-- Records shown follows --
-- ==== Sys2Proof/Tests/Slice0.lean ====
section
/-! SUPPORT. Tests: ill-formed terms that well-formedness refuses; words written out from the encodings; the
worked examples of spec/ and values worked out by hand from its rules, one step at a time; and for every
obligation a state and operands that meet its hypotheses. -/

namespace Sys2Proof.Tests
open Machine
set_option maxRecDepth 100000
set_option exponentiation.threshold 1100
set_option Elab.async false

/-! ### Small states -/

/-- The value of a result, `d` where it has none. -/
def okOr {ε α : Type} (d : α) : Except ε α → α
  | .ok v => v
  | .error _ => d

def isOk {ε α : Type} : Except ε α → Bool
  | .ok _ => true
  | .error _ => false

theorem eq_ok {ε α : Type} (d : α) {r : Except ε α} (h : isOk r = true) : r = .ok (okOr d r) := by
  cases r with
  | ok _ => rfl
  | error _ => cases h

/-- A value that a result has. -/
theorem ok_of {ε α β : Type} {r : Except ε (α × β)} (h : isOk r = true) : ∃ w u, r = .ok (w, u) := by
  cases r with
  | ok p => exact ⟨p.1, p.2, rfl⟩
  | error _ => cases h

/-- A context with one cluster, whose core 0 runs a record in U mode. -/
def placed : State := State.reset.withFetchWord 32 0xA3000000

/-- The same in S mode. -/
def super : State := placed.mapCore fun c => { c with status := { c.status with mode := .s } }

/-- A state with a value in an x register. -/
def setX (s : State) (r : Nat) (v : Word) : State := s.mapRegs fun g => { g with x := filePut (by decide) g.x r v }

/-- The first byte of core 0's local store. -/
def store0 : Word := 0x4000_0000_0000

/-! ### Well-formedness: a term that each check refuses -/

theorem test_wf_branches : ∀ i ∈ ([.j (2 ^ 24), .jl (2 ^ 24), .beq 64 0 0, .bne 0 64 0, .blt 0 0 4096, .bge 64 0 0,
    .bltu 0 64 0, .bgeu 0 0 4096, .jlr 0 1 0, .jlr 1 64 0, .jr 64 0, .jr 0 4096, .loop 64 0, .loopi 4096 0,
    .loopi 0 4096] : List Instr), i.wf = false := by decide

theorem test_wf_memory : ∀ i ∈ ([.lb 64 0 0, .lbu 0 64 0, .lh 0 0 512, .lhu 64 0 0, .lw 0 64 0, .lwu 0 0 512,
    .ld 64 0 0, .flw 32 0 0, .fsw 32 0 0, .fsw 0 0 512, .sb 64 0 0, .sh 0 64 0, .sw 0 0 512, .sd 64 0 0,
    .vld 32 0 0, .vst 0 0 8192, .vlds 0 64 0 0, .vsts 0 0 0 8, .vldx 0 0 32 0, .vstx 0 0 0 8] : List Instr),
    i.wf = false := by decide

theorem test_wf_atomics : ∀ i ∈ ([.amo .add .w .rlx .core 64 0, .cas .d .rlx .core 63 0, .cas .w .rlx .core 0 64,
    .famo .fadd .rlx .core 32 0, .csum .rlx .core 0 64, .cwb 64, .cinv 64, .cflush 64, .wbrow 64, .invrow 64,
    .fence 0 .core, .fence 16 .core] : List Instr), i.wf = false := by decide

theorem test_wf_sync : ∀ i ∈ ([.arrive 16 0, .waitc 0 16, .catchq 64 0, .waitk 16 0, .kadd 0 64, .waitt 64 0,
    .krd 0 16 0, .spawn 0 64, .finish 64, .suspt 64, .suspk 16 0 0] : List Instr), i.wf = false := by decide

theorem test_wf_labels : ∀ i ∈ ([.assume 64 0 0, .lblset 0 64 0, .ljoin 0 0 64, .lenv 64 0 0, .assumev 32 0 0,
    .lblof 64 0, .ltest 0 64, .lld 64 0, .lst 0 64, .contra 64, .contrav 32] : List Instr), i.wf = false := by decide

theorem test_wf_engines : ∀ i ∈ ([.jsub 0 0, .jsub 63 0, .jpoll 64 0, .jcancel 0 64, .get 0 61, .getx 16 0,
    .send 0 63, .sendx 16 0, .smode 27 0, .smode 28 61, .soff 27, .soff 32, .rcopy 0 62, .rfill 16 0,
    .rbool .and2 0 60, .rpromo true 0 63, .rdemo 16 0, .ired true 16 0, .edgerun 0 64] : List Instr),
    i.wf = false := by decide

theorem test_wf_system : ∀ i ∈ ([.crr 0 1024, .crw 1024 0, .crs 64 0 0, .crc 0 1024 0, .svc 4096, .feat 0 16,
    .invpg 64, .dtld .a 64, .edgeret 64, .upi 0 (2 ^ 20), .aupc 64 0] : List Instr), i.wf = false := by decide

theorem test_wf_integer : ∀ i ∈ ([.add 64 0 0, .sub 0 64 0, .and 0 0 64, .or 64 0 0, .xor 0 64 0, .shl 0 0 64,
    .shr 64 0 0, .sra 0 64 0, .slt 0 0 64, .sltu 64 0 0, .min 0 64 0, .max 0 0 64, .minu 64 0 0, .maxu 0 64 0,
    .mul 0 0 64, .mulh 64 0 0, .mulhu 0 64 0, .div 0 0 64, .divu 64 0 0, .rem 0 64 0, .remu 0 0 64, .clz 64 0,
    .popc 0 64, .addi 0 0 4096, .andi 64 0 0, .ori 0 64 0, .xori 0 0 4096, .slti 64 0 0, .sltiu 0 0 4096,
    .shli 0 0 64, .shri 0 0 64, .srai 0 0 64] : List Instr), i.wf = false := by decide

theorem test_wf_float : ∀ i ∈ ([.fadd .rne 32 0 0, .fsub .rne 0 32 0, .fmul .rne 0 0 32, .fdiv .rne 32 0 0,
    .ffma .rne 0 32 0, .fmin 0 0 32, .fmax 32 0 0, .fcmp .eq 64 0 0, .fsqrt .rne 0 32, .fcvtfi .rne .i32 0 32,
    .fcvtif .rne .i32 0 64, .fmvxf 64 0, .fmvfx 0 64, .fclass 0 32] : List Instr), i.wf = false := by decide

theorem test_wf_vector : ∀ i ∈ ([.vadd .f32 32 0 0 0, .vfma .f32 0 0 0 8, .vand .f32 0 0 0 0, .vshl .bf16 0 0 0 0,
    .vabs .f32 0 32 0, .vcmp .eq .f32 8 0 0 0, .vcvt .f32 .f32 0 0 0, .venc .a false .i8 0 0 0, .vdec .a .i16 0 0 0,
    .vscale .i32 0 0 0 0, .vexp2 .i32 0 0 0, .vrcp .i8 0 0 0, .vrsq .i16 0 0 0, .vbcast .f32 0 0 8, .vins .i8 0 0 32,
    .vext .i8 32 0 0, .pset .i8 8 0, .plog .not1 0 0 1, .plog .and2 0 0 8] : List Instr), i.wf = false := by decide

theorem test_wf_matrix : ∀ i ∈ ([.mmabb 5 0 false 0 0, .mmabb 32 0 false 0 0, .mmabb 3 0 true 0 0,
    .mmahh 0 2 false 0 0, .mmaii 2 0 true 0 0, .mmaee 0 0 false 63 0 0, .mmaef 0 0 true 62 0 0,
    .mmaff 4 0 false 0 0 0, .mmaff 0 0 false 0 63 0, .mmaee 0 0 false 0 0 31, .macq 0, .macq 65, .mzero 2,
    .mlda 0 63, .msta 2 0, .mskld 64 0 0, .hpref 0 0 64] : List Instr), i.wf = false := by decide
-- Records shown concluded --
-- Records shown follows --
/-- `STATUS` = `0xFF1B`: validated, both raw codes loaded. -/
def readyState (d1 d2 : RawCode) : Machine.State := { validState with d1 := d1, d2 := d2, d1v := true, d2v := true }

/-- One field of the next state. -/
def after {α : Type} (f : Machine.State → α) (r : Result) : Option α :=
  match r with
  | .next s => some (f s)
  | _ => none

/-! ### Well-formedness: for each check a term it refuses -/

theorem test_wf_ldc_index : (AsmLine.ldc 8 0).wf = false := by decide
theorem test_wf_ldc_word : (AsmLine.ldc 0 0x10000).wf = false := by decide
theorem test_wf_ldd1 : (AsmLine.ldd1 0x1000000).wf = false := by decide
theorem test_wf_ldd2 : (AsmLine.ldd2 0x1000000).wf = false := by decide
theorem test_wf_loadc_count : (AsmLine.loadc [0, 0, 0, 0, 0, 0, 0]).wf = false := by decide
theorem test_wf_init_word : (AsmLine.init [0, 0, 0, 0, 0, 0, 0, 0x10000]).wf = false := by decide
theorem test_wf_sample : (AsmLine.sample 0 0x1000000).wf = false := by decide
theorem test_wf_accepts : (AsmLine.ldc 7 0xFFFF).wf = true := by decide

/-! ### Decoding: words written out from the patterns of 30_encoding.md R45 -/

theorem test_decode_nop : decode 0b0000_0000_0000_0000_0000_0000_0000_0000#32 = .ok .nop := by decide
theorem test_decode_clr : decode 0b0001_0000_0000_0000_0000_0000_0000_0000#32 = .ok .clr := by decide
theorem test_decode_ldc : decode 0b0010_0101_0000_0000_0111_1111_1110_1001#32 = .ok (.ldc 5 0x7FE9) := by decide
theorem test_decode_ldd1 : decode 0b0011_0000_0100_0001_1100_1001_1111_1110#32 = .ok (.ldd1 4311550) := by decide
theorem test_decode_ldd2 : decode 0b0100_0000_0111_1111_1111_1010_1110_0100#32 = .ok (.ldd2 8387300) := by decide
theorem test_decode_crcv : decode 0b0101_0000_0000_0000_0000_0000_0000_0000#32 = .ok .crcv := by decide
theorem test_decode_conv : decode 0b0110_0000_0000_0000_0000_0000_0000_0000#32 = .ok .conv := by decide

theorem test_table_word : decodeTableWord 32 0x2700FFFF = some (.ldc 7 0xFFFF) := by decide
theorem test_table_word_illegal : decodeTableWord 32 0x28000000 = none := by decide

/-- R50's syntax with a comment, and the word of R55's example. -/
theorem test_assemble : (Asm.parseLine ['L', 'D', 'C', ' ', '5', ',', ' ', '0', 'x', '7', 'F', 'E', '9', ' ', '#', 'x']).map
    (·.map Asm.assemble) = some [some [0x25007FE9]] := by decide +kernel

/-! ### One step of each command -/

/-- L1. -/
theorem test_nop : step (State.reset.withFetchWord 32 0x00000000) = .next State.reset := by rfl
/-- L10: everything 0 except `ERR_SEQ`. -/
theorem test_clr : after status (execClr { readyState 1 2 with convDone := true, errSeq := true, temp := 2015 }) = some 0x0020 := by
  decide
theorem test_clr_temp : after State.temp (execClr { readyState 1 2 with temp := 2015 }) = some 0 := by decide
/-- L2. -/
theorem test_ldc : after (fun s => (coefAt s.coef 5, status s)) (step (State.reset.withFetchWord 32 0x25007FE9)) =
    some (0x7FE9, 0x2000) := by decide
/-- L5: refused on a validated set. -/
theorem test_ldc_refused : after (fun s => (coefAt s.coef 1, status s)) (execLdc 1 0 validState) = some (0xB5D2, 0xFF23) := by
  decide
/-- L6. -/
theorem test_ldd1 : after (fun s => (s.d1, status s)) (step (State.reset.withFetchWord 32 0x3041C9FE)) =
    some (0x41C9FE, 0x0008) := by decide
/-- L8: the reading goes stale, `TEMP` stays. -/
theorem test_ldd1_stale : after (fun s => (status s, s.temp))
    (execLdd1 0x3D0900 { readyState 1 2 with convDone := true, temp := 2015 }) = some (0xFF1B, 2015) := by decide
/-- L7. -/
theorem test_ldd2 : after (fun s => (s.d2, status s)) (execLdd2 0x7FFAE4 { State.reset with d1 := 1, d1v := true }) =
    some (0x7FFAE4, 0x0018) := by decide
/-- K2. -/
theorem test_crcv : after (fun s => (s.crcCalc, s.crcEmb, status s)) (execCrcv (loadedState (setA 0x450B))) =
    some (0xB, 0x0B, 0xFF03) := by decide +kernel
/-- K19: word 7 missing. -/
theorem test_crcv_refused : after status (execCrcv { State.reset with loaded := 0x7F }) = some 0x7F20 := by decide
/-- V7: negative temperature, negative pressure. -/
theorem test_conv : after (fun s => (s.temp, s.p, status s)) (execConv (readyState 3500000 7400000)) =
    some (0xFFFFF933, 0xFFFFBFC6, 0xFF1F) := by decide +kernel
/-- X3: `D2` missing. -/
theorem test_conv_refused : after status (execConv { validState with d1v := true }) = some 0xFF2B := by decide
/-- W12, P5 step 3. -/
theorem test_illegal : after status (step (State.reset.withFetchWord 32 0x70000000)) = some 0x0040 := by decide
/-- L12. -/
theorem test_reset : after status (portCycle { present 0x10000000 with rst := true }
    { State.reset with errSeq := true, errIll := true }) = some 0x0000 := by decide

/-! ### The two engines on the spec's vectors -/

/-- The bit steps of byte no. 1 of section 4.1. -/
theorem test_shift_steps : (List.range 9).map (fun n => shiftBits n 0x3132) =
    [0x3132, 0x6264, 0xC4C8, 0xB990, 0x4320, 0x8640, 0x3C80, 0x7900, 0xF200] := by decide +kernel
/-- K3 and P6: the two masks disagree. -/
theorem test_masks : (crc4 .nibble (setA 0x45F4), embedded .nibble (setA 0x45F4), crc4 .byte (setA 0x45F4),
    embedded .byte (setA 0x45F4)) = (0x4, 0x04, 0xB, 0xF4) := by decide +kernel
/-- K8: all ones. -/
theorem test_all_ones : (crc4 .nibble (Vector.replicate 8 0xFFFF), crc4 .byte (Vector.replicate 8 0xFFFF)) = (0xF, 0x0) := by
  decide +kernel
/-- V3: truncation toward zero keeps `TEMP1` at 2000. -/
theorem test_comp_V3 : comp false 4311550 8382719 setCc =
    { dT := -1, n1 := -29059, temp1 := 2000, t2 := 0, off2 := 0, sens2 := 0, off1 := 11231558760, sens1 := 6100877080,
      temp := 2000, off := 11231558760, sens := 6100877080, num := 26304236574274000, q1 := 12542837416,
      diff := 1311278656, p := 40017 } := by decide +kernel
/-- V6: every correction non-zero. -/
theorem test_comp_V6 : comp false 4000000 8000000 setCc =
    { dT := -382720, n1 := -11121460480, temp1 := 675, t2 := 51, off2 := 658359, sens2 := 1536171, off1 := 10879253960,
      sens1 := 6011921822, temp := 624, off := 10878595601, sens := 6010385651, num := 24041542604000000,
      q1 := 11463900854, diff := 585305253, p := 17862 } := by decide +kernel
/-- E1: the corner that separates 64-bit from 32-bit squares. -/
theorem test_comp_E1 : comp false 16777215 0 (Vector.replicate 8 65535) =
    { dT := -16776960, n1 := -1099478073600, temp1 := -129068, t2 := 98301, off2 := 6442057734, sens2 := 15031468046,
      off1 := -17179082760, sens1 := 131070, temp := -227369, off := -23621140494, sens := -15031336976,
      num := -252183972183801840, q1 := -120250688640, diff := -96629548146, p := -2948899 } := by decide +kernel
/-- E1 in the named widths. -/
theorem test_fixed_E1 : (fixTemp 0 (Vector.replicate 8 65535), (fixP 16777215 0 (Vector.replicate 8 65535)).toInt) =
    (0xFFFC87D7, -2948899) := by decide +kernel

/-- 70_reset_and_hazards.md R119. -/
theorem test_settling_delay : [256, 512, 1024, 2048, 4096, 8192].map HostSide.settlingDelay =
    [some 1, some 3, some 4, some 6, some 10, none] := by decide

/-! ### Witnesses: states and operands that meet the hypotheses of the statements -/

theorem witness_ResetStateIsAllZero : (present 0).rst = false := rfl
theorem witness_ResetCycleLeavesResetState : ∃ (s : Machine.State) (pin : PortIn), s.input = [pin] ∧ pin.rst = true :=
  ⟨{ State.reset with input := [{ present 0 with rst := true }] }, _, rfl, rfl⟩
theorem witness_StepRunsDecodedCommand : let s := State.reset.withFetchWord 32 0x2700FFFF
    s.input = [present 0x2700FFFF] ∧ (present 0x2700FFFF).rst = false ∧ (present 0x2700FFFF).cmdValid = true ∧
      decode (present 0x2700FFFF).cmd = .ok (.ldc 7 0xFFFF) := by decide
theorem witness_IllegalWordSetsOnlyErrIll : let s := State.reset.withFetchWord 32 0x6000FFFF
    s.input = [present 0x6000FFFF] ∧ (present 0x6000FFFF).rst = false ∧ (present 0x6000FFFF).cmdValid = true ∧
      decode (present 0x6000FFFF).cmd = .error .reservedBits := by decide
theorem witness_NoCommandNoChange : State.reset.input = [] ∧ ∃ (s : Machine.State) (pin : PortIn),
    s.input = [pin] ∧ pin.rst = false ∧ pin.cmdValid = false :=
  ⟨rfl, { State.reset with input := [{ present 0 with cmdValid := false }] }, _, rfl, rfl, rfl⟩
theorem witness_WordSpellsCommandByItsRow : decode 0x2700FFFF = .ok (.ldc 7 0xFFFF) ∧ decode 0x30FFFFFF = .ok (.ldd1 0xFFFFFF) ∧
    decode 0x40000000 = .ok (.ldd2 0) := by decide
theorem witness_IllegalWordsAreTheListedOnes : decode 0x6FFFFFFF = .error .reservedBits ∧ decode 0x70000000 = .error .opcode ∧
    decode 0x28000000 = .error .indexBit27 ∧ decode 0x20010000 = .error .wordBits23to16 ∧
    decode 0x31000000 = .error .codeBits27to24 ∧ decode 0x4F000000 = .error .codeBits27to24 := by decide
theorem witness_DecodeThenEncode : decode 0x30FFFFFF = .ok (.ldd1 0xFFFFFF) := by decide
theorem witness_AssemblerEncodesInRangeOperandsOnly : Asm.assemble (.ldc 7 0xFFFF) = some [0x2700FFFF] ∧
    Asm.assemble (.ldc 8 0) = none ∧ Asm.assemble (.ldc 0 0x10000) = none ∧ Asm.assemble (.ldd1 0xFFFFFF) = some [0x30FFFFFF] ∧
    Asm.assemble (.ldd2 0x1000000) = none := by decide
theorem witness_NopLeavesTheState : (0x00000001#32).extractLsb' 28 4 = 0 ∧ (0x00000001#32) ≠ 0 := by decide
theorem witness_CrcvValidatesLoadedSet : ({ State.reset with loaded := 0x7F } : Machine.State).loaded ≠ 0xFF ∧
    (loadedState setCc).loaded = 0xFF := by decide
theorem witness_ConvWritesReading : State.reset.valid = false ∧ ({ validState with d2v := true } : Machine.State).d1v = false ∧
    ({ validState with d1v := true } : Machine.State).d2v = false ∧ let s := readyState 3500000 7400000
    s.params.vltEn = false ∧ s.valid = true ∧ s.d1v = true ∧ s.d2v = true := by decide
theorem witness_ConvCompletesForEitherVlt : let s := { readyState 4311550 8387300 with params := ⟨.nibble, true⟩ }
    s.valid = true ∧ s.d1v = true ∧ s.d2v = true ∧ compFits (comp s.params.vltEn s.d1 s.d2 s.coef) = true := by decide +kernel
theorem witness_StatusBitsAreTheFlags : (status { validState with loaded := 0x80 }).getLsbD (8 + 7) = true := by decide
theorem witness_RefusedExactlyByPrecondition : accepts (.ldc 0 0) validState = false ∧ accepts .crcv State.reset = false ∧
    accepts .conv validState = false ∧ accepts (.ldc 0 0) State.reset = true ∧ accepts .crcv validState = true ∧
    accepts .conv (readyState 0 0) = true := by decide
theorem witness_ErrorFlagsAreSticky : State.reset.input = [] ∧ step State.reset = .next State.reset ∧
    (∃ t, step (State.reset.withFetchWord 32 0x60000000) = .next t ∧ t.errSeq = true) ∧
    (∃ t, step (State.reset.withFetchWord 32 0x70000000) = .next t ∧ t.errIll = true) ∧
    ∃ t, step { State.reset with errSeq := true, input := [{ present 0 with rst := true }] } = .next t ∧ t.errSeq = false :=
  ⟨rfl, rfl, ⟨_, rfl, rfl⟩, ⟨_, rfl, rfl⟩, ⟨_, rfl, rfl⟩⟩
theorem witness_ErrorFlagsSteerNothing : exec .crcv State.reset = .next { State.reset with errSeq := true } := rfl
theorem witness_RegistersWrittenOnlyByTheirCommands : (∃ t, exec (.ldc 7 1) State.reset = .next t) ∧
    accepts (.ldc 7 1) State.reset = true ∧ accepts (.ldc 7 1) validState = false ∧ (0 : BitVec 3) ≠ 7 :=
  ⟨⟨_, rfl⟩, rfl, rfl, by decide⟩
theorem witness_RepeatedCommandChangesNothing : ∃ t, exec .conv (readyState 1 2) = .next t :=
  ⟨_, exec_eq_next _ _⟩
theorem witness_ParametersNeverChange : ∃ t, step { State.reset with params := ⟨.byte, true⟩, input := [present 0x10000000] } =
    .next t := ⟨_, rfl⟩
-- Records shown concluded --
Directions for this task ▸ Extract the lines of the preceding material that run from the line with "-- ==== Sys2Proof/Tests/Slice0.lean" through the line with "check refuses -/", inclusive, reproducing them exactly and adding nothing.

Your solution ▸
-- ==== Sys2Proof/Tests/Slice0.lean ====
section
/-! SUPPORT. Tests: ill-formed terms that well-formedness refuses; words written out from the encodings; the
worked examples of spec/ and values worked out by hand from its rules, one step at a time; and for every
obligation a state and operands that meet its hypotheses. -/

namespace Sys2Proof.Tests
open Machine
set_option maxRecDepth 100000
set_option exponentiation.threshold 1100
set_option Elab.async false

/-! ### Small states -/

/-- The value of a result, `d` where it has none. -/
def okOr {ε α : Type} (d : α) : Except ε α → α
  | .ok v => v
  | .error _ => d

def isOk {ε α : Type} : Except ε α → Bool
  | .ok _ => true
  | .error _ => false

theorem eq_ok {ε α : Type} (d : α) {r : Except ε α} (h : isOk r = true) : r = .ok (okOr d r) := by
  cases r with
  | ok _ => rfl
  | error _ => cases h

/-- A value that a result has. -/
theorem ok_of {ε α β : Type} {r : Except ε (α × β)} (h : isOk r = true) : ∃ w u, r = .ok (w, u) := by
  cases r with
  | ok p => exact ⟨p.1, p.2, rfl⟩
  | error _ => cases h

/-- A context with one cluster, whose core 0 runs a record in U mode. -/
def placed : State := State.reset.withFetchWord 32 0xA3000000

/-- The same in S mode. -/
def super : State := placed.mapCore fun c => { c with status := { c.status with mode := .s } }

/-- A state with a value in an x register. -/
def setX (s : State) (r : Nat) (v : Word) : State := s.mapRegs fun g => { g with x := filePut (by decide) g.x r v }

/-- The first byte of core 0's local store. -/
def store0 : Word := 0x4000_0000_0000

/-! ### Well-formedness: a term that each check refuses -/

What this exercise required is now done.